## [Input material]
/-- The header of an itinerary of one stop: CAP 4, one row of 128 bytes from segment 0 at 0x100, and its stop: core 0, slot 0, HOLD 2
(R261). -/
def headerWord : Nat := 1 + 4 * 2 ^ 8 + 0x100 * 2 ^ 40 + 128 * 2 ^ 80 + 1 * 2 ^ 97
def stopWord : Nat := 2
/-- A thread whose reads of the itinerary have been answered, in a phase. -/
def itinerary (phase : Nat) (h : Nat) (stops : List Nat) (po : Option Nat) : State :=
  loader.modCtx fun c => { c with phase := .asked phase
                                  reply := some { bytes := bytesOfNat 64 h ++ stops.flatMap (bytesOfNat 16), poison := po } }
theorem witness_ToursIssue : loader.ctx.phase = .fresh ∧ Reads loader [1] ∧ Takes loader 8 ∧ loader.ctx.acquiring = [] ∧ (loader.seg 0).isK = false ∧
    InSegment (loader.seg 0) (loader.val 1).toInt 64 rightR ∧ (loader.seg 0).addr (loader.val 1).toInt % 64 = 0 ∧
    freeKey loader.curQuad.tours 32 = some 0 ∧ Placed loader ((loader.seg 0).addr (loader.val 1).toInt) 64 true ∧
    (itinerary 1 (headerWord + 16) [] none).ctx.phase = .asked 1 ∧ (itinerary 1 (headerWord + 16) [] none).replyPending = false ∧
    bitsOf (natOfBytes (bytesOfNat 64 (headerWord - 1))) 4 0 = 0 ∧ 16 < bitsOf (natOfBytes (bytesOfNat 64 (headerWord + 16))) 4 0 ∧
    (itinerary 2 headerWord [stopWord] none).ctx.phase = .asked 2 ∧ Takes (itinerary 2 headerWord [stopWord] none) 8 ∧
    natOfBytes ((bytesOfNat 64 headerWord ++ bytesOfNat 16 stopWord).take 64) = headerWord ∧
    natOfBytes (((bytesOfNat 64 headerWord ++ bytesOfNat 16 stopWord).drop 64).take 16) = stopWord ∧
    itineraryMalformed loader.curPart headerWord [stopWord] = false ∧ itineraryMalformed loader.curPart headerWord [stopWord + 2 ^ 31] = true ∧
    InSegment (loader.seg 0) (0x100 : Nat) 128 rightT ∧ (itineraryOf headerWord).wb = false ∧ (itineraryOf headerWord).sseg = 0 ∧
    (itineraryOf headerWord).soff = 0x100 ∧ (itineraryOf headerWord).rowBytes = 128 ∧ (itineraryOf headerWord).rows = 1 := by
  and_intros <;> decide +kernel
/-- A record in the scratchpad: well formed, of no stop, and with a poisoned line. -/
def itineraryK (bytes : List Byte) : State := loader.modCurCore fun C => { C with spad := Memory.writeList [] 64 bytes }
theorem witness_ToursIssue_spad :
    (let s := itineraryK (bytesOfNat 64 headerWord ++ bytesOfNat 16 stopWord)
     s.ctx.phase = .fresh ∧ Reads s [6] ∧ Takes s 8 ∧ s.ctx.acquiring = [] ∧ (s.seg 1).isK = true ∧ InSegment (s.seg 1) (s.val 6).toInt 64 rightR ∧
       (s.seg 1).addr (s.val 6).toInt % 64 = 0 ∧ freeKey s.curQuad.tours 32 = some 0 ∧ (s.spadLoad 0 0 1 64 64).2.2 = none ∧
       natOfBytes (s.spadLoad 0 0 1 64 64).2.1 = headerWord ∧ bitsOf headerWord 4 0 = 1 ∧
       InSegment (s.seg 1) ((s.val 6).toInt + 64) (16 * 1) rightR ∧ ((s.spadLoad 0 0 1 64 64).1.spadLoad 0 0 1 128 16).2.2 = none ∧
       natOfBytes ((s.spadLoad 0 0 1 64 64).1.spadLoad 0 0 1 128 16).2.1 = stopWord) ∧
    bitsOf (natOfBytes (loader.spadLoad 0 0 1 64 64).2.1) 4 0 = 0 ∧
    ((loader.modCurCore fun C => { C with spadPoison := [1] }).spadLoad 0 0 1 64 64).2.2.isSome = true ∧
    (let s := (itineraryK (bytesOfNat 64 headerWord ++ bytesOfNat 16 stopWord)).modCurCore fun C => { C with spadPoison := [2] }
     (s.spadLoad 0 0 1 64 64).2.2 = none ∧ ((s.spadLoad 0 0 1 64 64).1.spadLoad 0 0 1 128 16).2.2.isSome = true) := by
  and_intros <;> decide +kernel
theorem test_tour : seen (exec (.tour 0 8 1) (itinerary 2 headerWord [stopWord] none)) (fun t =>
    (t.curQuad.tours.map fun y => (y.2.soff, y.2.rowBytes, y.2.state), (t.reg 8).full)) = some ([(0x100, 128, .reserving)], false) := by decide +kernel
...
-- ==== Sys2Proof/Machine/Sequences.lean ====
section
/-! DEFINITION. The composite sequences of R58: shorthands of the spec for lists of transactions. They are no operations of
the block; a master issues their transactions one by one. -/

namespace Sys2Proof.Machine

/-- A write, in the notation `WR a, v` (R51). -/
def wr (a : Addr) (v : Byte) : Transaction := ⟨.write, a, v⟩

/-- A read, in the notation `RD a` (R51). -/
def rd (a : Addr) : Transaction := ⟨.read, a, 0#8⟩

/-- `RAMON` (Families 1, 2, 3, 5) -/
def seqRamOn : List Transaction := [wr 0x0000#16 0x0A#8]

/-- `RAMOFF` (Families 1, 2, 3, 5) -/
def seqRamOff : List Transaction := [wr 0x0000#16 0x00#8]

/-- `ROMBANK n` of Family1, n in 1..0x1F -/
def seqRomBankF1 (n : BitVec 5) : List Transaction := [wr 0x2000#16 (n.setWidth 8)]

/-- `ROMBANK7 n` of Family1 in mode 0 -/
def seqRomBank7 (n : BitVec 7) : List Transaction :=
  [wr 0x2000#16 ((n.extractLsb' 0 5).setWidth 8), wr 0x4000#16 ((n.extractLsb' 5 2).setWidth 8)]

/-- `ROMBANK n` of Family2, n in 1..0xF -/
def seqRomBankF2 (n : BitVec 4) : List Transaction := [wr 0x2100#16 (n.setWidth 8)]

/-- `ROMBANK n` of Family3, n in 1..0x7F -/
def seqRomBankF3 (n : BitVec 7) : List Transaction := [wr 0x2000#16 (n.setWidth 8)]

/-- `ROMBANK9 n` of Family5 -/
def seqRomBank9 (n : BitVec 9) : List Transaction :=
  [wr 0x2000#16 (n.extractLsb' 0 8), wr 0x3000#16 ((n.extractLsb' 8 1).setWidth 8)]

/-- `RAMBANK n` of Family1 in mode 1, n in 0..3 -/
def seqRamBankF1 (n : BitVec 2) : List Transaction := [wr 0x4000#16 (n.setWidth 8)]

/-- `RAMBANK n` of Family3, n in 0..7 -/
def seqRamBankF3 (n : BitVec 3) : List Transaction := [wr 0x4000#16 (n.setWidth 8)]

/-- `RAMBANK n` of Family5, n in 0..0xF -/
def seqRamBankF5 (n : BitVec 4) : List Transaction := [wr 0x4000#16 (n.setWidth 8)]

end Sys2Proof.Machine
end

## [Your objective]
Keeping every character as it is, restate the lines above that run from the line with "def rd (a : Addr)" through the line with "in mode 0 -/", both included, and nothing else.

## [Task result]
def rd (a : Addr) : Transaction := ⟨.read, a, 0#8⟩

/-- `RAMON` (Families 1, 2, 3, 5) -/
def seqRamOn : List Transaction := [wr 0x0000#16 0x0A#8]

/-- `RAMOFF` (Families 1, 2, 3, 5) -/
def seqRamOff : List Transaction := [wr 0x0000#16 0x00#8]

/-- `ROMBANK n` of Family1, n in 1..0x1F -/
def seqRomBankF1 (n : BitVec 5) : List Transaction := [wr 0x2000#16 (n.setWidth 8)]

/-- `ROMBANK7 n` of Family1 in mode 0 -/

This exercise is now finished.